▶ Requirement:
Lines with "hscan" in the records below: say how many there are, and add nothing.

(Saved data entries)
/-- A timeout leaves no lengths. -/
theorem BlockInv.tick_timeout (h : BlockInv s) (hs : s.st = .recv) :
    BlockInv (raiseRx .readTimeout { s with tmr := nextTmr s }) :=
  { h with
    statusHighBits := statusWord_reserved _
    errIffFail := by simp
    idleIsClear := nofun
    doneHoldsFrame := nofun
    recvIsOpen := nofun
    timeoutHasNoLength := fun _ _ => (h.flen_paylen_of_recv hs).1
    badFrameHasLength := by simp
    fixedLengthAhead := nofun
    scanSawNoTerminator := nofun
    zeroLimitTmr := nofun
    failHasNoPayload := fun _ => (h.flen_paylen_of_recv hs).2 }

/-- The byte an RX_BYTE stores, before it is counted, keeps the invariants. -/
theorem BlockInv.storeRxByte (h : BlockInv s) (hs : s.st = .recv) (hw : s.wptr.toNat < s.cfg.bufCap) (b : Byte) :
    BlockInv { s with buf := Memory.set s.buf s.wptr.toNat b } :=
  h.storeRxCell hs s.wptr.toNat b hw fun hlt => absurd hlt (Nat.lt_irrefl _)

/-- After RX_BYTE the received bytes are those before and the byte, all of them written. -/
theorem BlockInv.receivedWritten_afterStore (h : BlockInv s) (hw : s.wptr.toNat < s.cfg.bufCap) (b : Byte) (j : Nat)
    (hj : j < (s.wptr + 1).toNat) : (afterStore b s).cell .buf j ≠ none := by
  rw [wptr_add_one_toNat s h.capLegal hw] at hj
  rw [cell_afterStore]
  split
  · simp
  · exact h.receivedWritten j (by omega)

/-- A stored byte that does not end the frame keeps the invariants: it is no terminator in scan mode, and does not
reach the length in fixed mode. -/
theorem BlockInv.afterStore (h : BlockInv s) (hs : s.st = .recv) (hw : s.wptr.toNat < s.cfg.bufCap) (b : Byte)
    (hb : ¬ terminates b s) : BlockInv (afterStore b s) := by
  have hlen := wptr_add_one_toNat s h.capLegal hw
  obtain ⟨hscan, hfixed⟩ := not_or.mp hb
  exact { h.storeRxByte hs hw b with
    statusHighBits := statusWord_reserved _
    wptrInBuffer := hlen.trans_le hw
    idleIsClear := fun e => by cases hs.symm.trans e
    doneHoldsFrame := fun e => by cases hs.symm.trans e
    badFrameHasLength := fun e => by cases hs.symm.trans e
    receivedWritten := h.receivedWritten_afterStore hw b
    fixedLengthAhead := by
      intro _ hm
      obtain ⟨hlo, hhi, hlt⟩ := h.fixedLengthAhead hs hm
      have hne : (s.wptr + 1).toNat ≠ s.explen.toNat := fun e => hfixed ⟨hm, BitVec.eq_of_toNat_eq e⟩
      exact ⟨hlo, hhi, show (s.wptr + 1).toNat < s.explen.toNat by omega⟩
    scanSawNoTerminator := by
      intro _ hm j hj
      change j < (s.wptr + 1).toNat at hj
      rw [cell_afterStore]
      split
      · simpa using fun hb => hscan ⟨hm, hb⟩
      · exact h.scanSawNoTerminator hs hm j (by omega) }

/-- A rejected frame keeps the invariants: its length is the number of bytes received, and no payload is set. -/
theorem BlockInv.rejectFrame (h : BlockInv s) (hs : s.st = .recv) (hw : s.wptr.toNat < s.cfg.bufCap) (b : Byte)
    (e : RxError) (he : e ≠ .readTimeout) :
    BlockInv (raiseRx e { Machine.afterStore b s with flen := s.wptr + 1 }) := by
  have hlen := wptr_add_one_toNat s h.capLegal hw
  exact { h.storeRxByte hs hw b with
    statusHighBits := statusWord_reserved _
    errIffFail := by simp
    wptrInBuffer := hlen.trans_le hw
    idleIsClear := nofun
    doneHoldsFrame := nofun
    recvIsOpen := nofun
    timeoutHasNoLength := fun _ ht => absurd (Option.some.inj ht) he
    badFrameHasLength := fun _ _ => ⟨rfl, show 1 ≤ (s.wptr + 1).toNat by omega⟩
    receivedWritten := h.receivedWritten_afterStore hw b
    fixedLengthAhead := nofun
    scanSawNoTerminator := nofun
    zeroLimitTmr := nofun
    flenInBuffer := hlen.trans_le hw
    failHasNoPayload := fun _ => (h.flen_paylen_of_recv hs).2 }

▶ Solution below:
2